Healthy Chinese Chicken Egg Fried Rice


    • 2 cups cooked long grain rice
    • 2 eggs
    • 1 cup chopped frozen vegetables, thawed
    • 1 chicken breast
    • 3 spring onions
    • 2 garlic cloves
    • 2 cm fresh root ginger
    • 2 tbsp vegetable oil
    • 2 tbsp light soy sauce
    • 1 tbsp dark soy sauce
    • 1 tbsp sesame oil
    • 1/2 tsp salt
    • 1/4 tsp black pepper
    • 1 tbsp chopped fresh parsley
    • 1/2 tbsp rice vinegar
    • 1 tsp sugar


    1. Heat up the wok or a pan, cut the chicken into small pieces and season with salt and pepeper. Add one tablespoon of oil to the wok or pan, and stir fry on high heat until the chicken is cooked through and slightly browned.

    2. Remove from the wok and set aside.
    3. Beat the eggs, add them to the pan and scramble them. They should be ready very quickly, 1-2 minutes maximum. Remove from the pan, and set aside.

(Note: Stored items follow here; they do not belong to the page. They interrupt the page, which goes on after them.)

theorem State.padLbas_steady {s₀ s : State} (hs : Steady s₀ s) (st mslot cls : Nat) (lbas : List Nat) :
    Steady s₀ (State.padLbas s st mslot cls lbas) := by
  unfold State.padLbas
  try dsimp only
  repeat' with_reducible (first | assumption | apply steadyRes_next | apply steadyOpt_none | apply steadyOpt_some | apply State.forEach_steady | apply State.when_steady | apply foldl_steady | apply foldl_fst_steady | apply foldl_snd_steady | intro _ | split | apply State.discardWork_steady | apply State.modEntry_steady | apply State.padSectors_steady | apply steadyOpt_get (by assumption) | apply Steady.set | apply Steady.draw | apply Steady.tell | apply Steady.purge | dsimp only)

theorem State.closeBlock_steady {s₀ s : State} (hs : Steady s₀ s) (st mslot block : Nat) :
    Steady s₀ (State.closeBlock s st mslot block).1 := by
  unfold State.closeBlock
  try dsimp only
  repeat' with_reducible (first | assumption | apply steadyRes_next | apply steadyOpt_none | apply steadyOpt_some | apply State.forEach_steady | apply State.when_steady | apply foldl_steady | apply foldl_fst_steady | apply foldl_snd_steady | intro _ | split | apply State.setFrontier_steady | apply State.padSectors_steady | apply steadyOpt_get (by assumption) | apply Steady.set | apply Steady.draw | apply Steady.tell | apply Steady.purge | dsimp only)

theorem State.tryEndWrite_steady {s₀ s : State} (hs : Steady s₀ s) (h : Nat) :
    Steady s₀ (State.tryEndWrite s h) := by
  unfold State.tryEndWrite
  try dsimp only
  repeat' with_reducible (first | assumption | apply steadyRes_next | apply steadyOpt_none | apply steadyOpt_some | apply State.forEach_steady | apply State.when_steady | apply foldl_steady | apply foldl_fst_steady | apply foldl_snd_steady | intro _ | split | apply State.endCmd_steady | apply steadyOpt_get (by assumption) | apply Steady.set | apply Steady.draw | apply Steady.tell | apply Steady.purge | dsimp only)

theorem State.tryEndFlush_steady {s₀ s : State} (hs : Steady s₀ s) (h : Nat) :
    Steady s₀ (State.tryEndFlush s h) := by
  unfold State.tryEndFlush
  try dsimp only
  repeat' with_reducible (first | assumption | apply steadyRes_next | apply steadyOpt_none | apply steadyOpt_some | apply State.forEach_steady | apply State.when_steady | apply foldl_steady | apply foldl_fst_steady | apply foldl_snd_steady | intro _ | split | apply State.flush_steady | apply State.endCmd_steady | apply steadyOpt_get (by assumption) | apply Steady.set | apply Steady.draw | apply Steady.tell | apply Steady.purge | dsimp only)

      4. Add more oil to the pan, then add the chopped spring onions, ginger and garlic, and stir fry for about 30 seconds or so. Add the cooked rice, vegetables, chicken and egg, and mix well.

      5. In a small bowl, combine the soy sauces, sesame oil, rice vinegar and sugar, and mix well, then add to the pan to the other ingredients.

      6. Garnish with fresh chopped parsley, and serve hot.